The nasal cavity 702 can be divided into a vestibular portion 714 which is separated from the remaining nasal cavity 716 (non-vestibular portion) at the limen 718 (Lang, J., Clinical Anatomy of the Nose, Nasal Cavity and Paranasal Sinuses, pp. 31-55, 1989). The limen 718 marks the beginning of the respiratory epithelium, the vestibular portion being composed of squamous epithelium similar to the skin. The limen 718 separates the vestibular portion 714 from the non-vestibular portion of the nasal cavity.

The optical therapy device 700 is inserted into the nasal cavity 702 such that the expander 710 resides at least within the vestibular portion 714. When the expander 710 is inflated, or if not inflatable, when otherwise positioned and inserted into the nasal cavity 702, the expander 710 can wedge open the vestibular portion 714 of the nasal cavity 702, which does not have respiratory mucosa. In some embodiments, the expander 710 does not expand and is positioned within the nasal cavity 702 such that the therapeutic light reaches one portion the nasal cavity but shields another portion from the therapeutic light.

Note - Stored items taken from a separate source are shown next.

-- ==== Sys2Proof/Certificates/Slice0/Obligations.lean ====
section
/-! DEFINITION. The statements for the provers, from the manual's numbered rules. `answered status data s` is `s` as a taken
request leaves it with that reply; `Ready s` says that a request written is taken at once. -/

open Sys2Proof Sys2Proof.Machine Sys2Proof.Safety

/-! ## The queue of commands and part reset -/

/-- A step takes the command at the front of the queue and is its meaning on the queue's rest; with no command waiting the part
idles (the model's choice, log 1). -/
def Obligations.StepTakesFrontCommand : Prop :=
  (∀ (c : Instr) (s : State), step { s with pending := c :: s.pending } = exec c s)
    ∧ ∀ s : State, s.pending = [] → step s = .next s

/-- Part reset leaves the values of the tables of R1, R17, R35, R52, R75, R90, R97, R114, R137, R147, R155, R167 and R175, and
with them L7, L11, L12 and the quiet of SETUP hold. -/
def Obligations.ResetHoldsTheManualsValues : Prop :=
  State.reset.frt =
      { timer := .stopped, slot := 0, frame := 0, total := 256, sync := .free,
        active := { tagEnd := 160, haulStart := 160, haulEnd := 184, callStart := 184, callEnd := 188 },
        pendingWindows := none, beginKind := .start, pulseSeen := false, restartPending := false, lock := .noLock,
        countRun := 0, markSlot := none, cadenceBit := 2, cadenceEdge := .rising }
    ∧ (∀ z : Fin 32, State.reset.zone z =
        { configured := false, kind := .travel, monitored := false, reported := .clear, real := .clear, persons := 0,
          grants := [], limit := 2, pendingLimit := none, autoLevel := .trip, refuge := none, tripLine := none,
          evac := .notOrdered, causes := { air := false, line := false, host := false }, orderedStamp := none })
    ∧ (∀ line : Fin 8, State.reset.znt.lines[line] = false)
    ∧ State.reset.atq = { items := [], counter := 0, due := [] }
    ∧ (∀ i : Fin 240, State.reset.slot i = { gen := 0, person := none })
    ∧ (State.reset.rst.portalEnrolment = false ∧ State.reset.rst.escortLimit = 20 ∧ State.reset.rst.walkPos = 0
        ∧ State.reset.rst.walkStep = 8 ∧ State.reset.rst.walkInterval = 4 ∧ State.reset.rst.pendingWalk = none
        ∧ State.reset.rst.quietLimit = 3 ∧ State.reset.rst.missingLimit = 6 ∧ State.reset.rst.outHold = 8
        ∧ State.reset.rst.exposureMode = .time ∧ State.reset.rst.exposureLimit = 3600)
    ∧ (State.reset.air.mode = .idle ∧ State.reset.air.enableSet = 0xff ∧ State.reset.air.lastGroup = 7
        ∧ State.reset.air.resume = none ∧ State.reset.air.onceSet = 0 ∧ State.reset.air.confirmList = []
        ∧ State.reset.air.sweep = .noSweep ∧ (∀ k : Fin 4, State.reset.air.buffer[k] = none)
        ∧ State.reset.air.turnsDone = 0 ∧ State.reset.air.select = 0)
    ∧ (∀ c : Fin 32, State.reset.channel c =
        { gas := .methane, zone := none, enabled := false, levels := { caution := 64, danger := 96 }, pendingLevels := none,
          tripLevel := some 128, persistence := 2, hysteresis := 4, reading := none, real := .off, faultFlag := false,
          goodCount := 0, warmupCount := 0, run := .noRun, runCount := 0, confirmPending := false, test := none })
    ∧ (∀ p : Fin 24, State.reset.truckAt p = none)
    ∧ (State.reset.hlk.pollList = [] ∧ State.reset.hlk.cursor = none ∧ State.reset.hlk.lapseLimit = 3
        ∧ State.reset.hlk.closeLevel = 8 ∧ State.reset.hlk.silenceLimit = 0 ∧ State.reset.hlk.silenceCount = 0
        ∧ State.reset.hlk.alone = false)
    ∧ (∀ r : Fin 8, State.reset.refuge r =
        { configured := false, zone := none, capacity := 16, occupancy := 0, door := .closed, supply := .ok,
          panel := .reporting, lastReport := 0,
          reasons := { doorBreach := false, doorFault := false, supply := false, silent := false, overCapacity := false } })
    ∧ (State.reset.rev.silenceLimit = 10 ∧ State.reset.rev.roundOn = false ∧ State.reset.rev.roundStart = none
        ∧ State.reset.rev.roundCursor = 0)
    ∧ (∀ c : Fin 4, State.reset.cal.channels[c] = none)
    ∧ (State.reset.cal.usable = 4 ∧ State.reset.cal.routineLimit = 30 ∧ State.reset.cal.emergencyLimit = 10)
    ∧ State.reset.flk = { queue := [], holding := none, inHand := none }
    ∧ (State.reset.hpt.request = .empty ∧ State.reset.hpt.reply = [10] ∧ State.reset.hpt.readPos = 0
        ∧ State.reset.hpt.overrun = false ∧ State.reset.hpt.phase = .setup ∧ State.reset.hpt.flags.toByte = 0
        ∧ State.reset.hpt.mask.toByte = 0 ∧ State.reset.hpt.cursorTable = .roster ∧ State.reset.hpt.cursorIndex = 0)
    ∧ QueueHolds State.reset.atq ∧ ChannelsAgree State.reset ∧ LinesAgree State.reset ∧ SetupIsQuiet State.reset

/-- Power-on, the fall of the reset line and RESET_PART are part reset; the commands that wait stay (the model's own), and a
power-on leaves the reset line as it is (log 17). The release lets events be taken again; while the line is low, no command but
power-on and a change of the line itself changes anything. -/
def Obligations.PartResetHasThreeCauses : Prop :=
  ∀ s : State,
    exec .powerOn s = .next { State.reset with resetLow := s.resetLow, pending := s.pending }
      ∧ exec .resetLine s = .next { State.reset with resetLow := true, pending := s.pending }
      ∧ exec .resetRelease s = .next { s with resetLow := false }
      ∧ (Ready s → exec .resetPart s = .next { State.reset with pending := s.pending })
      ∧ (s.resetLow = true → ∀ c : Instr, c ≠ .powerOn → c ≠ .resetLine → c ≠ .resetRelease → exec c s = .next s)

/-! ## The host port -/

/-- A write strobe: a code makes the request buffer PARTIAL, or COMPLETE where it takes no argument bytes; an argument byte is
added to a PARTIAL request; an argument to an empty buffer and any byte to a COMPLETE request are discarded with overrun; a
request COMPLETE with an empty reply buffer is taken. A code that names no request takes no argument bytes and is answered
BAD_CODE; the table's row for it is that write (log 2). -/
def Obligations.WriteStrobeFillsRequestBuffer : Prop :=
  ∀ (s : State) (byte : Byte), s.resetLow = false →
    (∀ isCode code args, s.hpt.request = .complete code args →
        exec (.hostPortWrite isCode byte) s = .next { s with hpt := { s.hpt with overrun := true } })
      ∧ (s.hpt.request = .empty → exec (.hostPortWrite false byte) s = .next { s with hpt := { s.hpt with overrun := true } })
      ∧ (s.hpt.request.isComplete = false → argBytes byte ≠ 0 →
          exec (.hostPortWrite true byte) s = .next { s with hpt := { s.hpt with request := .incomplete byte [] } })
      ∧ (s.hpt.request.isComplete = false → argBytes byte = 0 → s.hpt.reply ≠ [] →
          exec (.hostPortWrite true byte) s = .next { s with hpt := { s.hpt with request := .complete byte [] } })
      ∧ (s.hpt.request.isComplete = false → argBytes byte = 0 → s.hpt.reply = [] →
          exec (.hostPortWrite true byte) s = .next (takeRequest byte (decodeRequest byte []) s))
      ∧ (∀ code args, s.hpt.request = .incomplete code args →
          (args.length + 1 ≠ argBytes code →
            exec (.hostPortWrite false byte) s =
              .next { s with hpt := { s.hpt with request := .incomplete code (args ++ [byte]) } })
          ∧ (args.length + 1 = argBytes code → s.hpt.reply ≠ [] →
            exec (.hostPortWrite false byte) s =
              .next { s with hpt := { s.hpt with request := .complete code (args ++ [byte]) } })
          ∧ (args.length + 1 = argBytes code → s.hpt.reply = [] →
            exec (.hostPortWrite false byte) s =
              .next (takeRequest code (decodeRequest code (args ++ [byte])) s)))
      ∧ (requestRow? byte = none →
          exec (.unknownRequestCode byte) s = exec (.hostPortWrite true byte) s
            ∧ (Ready s → exec (.unknownRequestCode byte) s = .next (answered .badCode [] s)))

/-- A read with C/D low drives the reply byte at the read position; after the last byte the reply buffer is empty, and a
COMPLETE request that waits is taken; a read of an empty reply buffer gives 0 and changes nothing (the byte driven is kept in
the model's own field, log 18). -/
def Obligations.ReplyReadDrivesNextByte : Prop :=
  ∀ s : State, s.resetLow = false →
    (s.hpt.reply = [] → exec .replyRead s = .next { s with hostOut := some 0 })
      ∧ (s.hpt.readPos + 1 < s.hpt.reply.length →
          exec .replyRead s =
            .next { s with hostOut := some (s.hpt.reply.getD s.hpt.readPos 0),
                           hpt := { s.hpt with readPos := s.hpt.readPos + 1 } })
      ∧ (s.hpt.readPos + 1 = s.hpt.reply.length → s.hpt.request.isComplete = false →
          exec .replyRead s =
            .next { s with hostOut := some (s.hpt.reply.getD s.hpt.readPos 0),
                           hpt := { s.hpt with reply := [], readPos := 0 } })
      ∧ ∀ code args, s.hpt.readPos + 1 = s.hpt.reply.length → s.hpt.request = .complete code args →
          exec .replyRead s =
            .next { takeRequest code (decodeRequest code args) { s with hpt := { s.hpt with reply := [], readPos := 0 } } with
              hostOut := some (s.hpt.reply.getD s.hpt.readPos 0) }

/-- A read with C/D high drives the status byte, bit by bit, and then makes overrun no; bit 5 is the notice line, high while some
notice flag is set and not masked. (The byte driven is kept in the model's own field: log 18.) -/
def Obligations.StatusByteShowsThePort : Prop :=
  ∀ s : State, s.resetLow = false →
    ∃ b : Byte,
      exec .statusByteRead s = .next { s with hostOut := some b, hpt := { s.hpt with overrun := false } }
        ∧ (b.getLsbD 0 = true ↔ ∃ code args, s.hpt.request = .complete code args)
        ∧ (b.getLsbD 1 = true ↔ s.hpt.reply ≠ [])
        ∧ (b.getLsbD 2 = true ↔ s.hpt.phase = .running)
        ∧ b.getLsbD 3 = s.hlk.alone
        ∧ b.getLsbD 4 = s.hpt.overrun
        ∧ b.getLsbD 5 = noticeLine s
        ∧ (noticeLine s = true ↔
            (s.hpt.flags.attention = true ∧ s.hpt.mask.attention = false) ∨ (s.hpt.flags.mark = true ∧ s.hpt.mask.mark = false)
            ∨ (s.hpt.flags.lock = true ∧ s.hpt.mask.lock = false) ∨ (s.hpt.flags.alone = true ∧ s.hpt.mask.alone = false)
            ∨ (s.hpt.flags.tripLine = true ∧ s.hpt.mask.tripLine = false)
            ∨ (s.hpt.flags.fieldOverrun = true ∧ s.hpt.mask.fieldOverrun = false)
            ∨ (s.hpt.flags.txLate = true ∧ s.hpt.mask.txLate = false))
        ∧ b.getLsbD 6 = false
        ∧ b.getLsbD 7 = false

/-- Every request's bytes decode to the request, and bytes that decode to a request are that request's bytes; the request table
gives as many argument bytes as the request has. -/
def Obligations.RequestBytesAndRequestsAgree : Prop :=
  ∀ (i : Instr) (code : Byte) (args : List Byte),
    (encodeRequest i = some (code, args) → decodeRequest code args = some i ∧ argBytes code = args.length)
      ∧ (decodeRequest code args = some i → encodeRequest i = some (code, args))

/-- A request taken as one command is the run of its port writes, code first and argument bytes after it, in every state in
which the reset line is high (log 2). Written while a COMPLETE request waits it is discarded with overrun; written while a
reply waits it becomes the COMPLETE request and changes nothing else. -/
def Obligations.RequestIsTheRunOfItsPortWrites : Prop :=
  ∀ (i : Instr) (code : Byte) (args : List Byte) (s : State), encodeRequest i = some (code, args) → s.resetLow = false →
    execAll (portWrites code args) s = exec i s
      ∧ (s.hpt.request.isComplete = true → exec i s = .next { s with hpt := { s.hpt with overrun := true } })
      ∧ (s.hpt.request.isComplete = false → s.hpt.reply ≠ [] →
          exec i s = .next { s with hpt := { s.hpt with request := .complete code args } })

/-- A request not admitted in the present phase is answered WRONG_PHASE and changes nothing; every other request is carried out
by its owner. -/
def Obligations.PhaseAdmitsRequests : Prop :=
  ∀ (i : Instr) (code : Byte) (args : List Byte) (s : State), encodeRequest i = some (code, args) → Ready s →
    ((isSetupOnly i = true ∧ s.hpt.phase = .running) ∨ (isRunningOnly i = true ∧ s.hpt.phase = .setup) →
        exec i s = .next (answered .wrongPhase [] s))
      ∧ (¬ ((isSetupOnly i = true ∧ s.hpt.phase = .running) ∨ (isRunningOnly i = true ∧ s.hpt.phase = .setup)) →
        exec i s = .next (carryOut i { s with hlk := { s.hlk with silenceCount := 0 },
                                              hpt := { s.hpt with request := .empty } }))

For example, in one embodiment, light reaches the turbinates 719 but not the vestibular surface where there is no respiratory epithelium and which will have a very different response to the therapeutic light. The expander 710 can be filled or inflated prior to placement in the nose or after insertion into the nasal cavity 702.

The expander 710 of the optical therapy device 700 can hold the optical therapy device 700 in place while phototherapy is delivered to the nasal cavity 702 from the optical therapy device 700. Since the expander 710 is usually produced from a flexible or compliant material, such as a balloon, the optical therapy device 700 is able to pivot and change its orientation in the nasal cavity 702. In addition, the expander 710 allows the optical therapy device 700 distal end 708 to be manipulated within the nasal cavity 702 without mechanically irritating the sensitive soft tissue located at the region of the vestibule.

Further to the device depicted in FIG. 16A where the therapeutic light travels through the expander 710, the expander 710 can include an opaque portion 720 and a transparent portion 722. The opaque portion 720 blocks light emitted from the distal end 708 of the optical therapy device 700 and prevents light from being absorbed by a predetermined portion of the nasal cavity 702. For example, in the illustrated embodiment, a proximal portion of the expander 710 is the opaque portion 720, which blocks light from being absorbed by the vestibular portion 714 of the nasal cavity 702. A distal portion of the expander 710 is the transparent portion 722, which allows light to be transmitted from the distal end 708 of the optical therapy device 700, through the wall of the expander 710, and to the tissue of the nasal cavity 702.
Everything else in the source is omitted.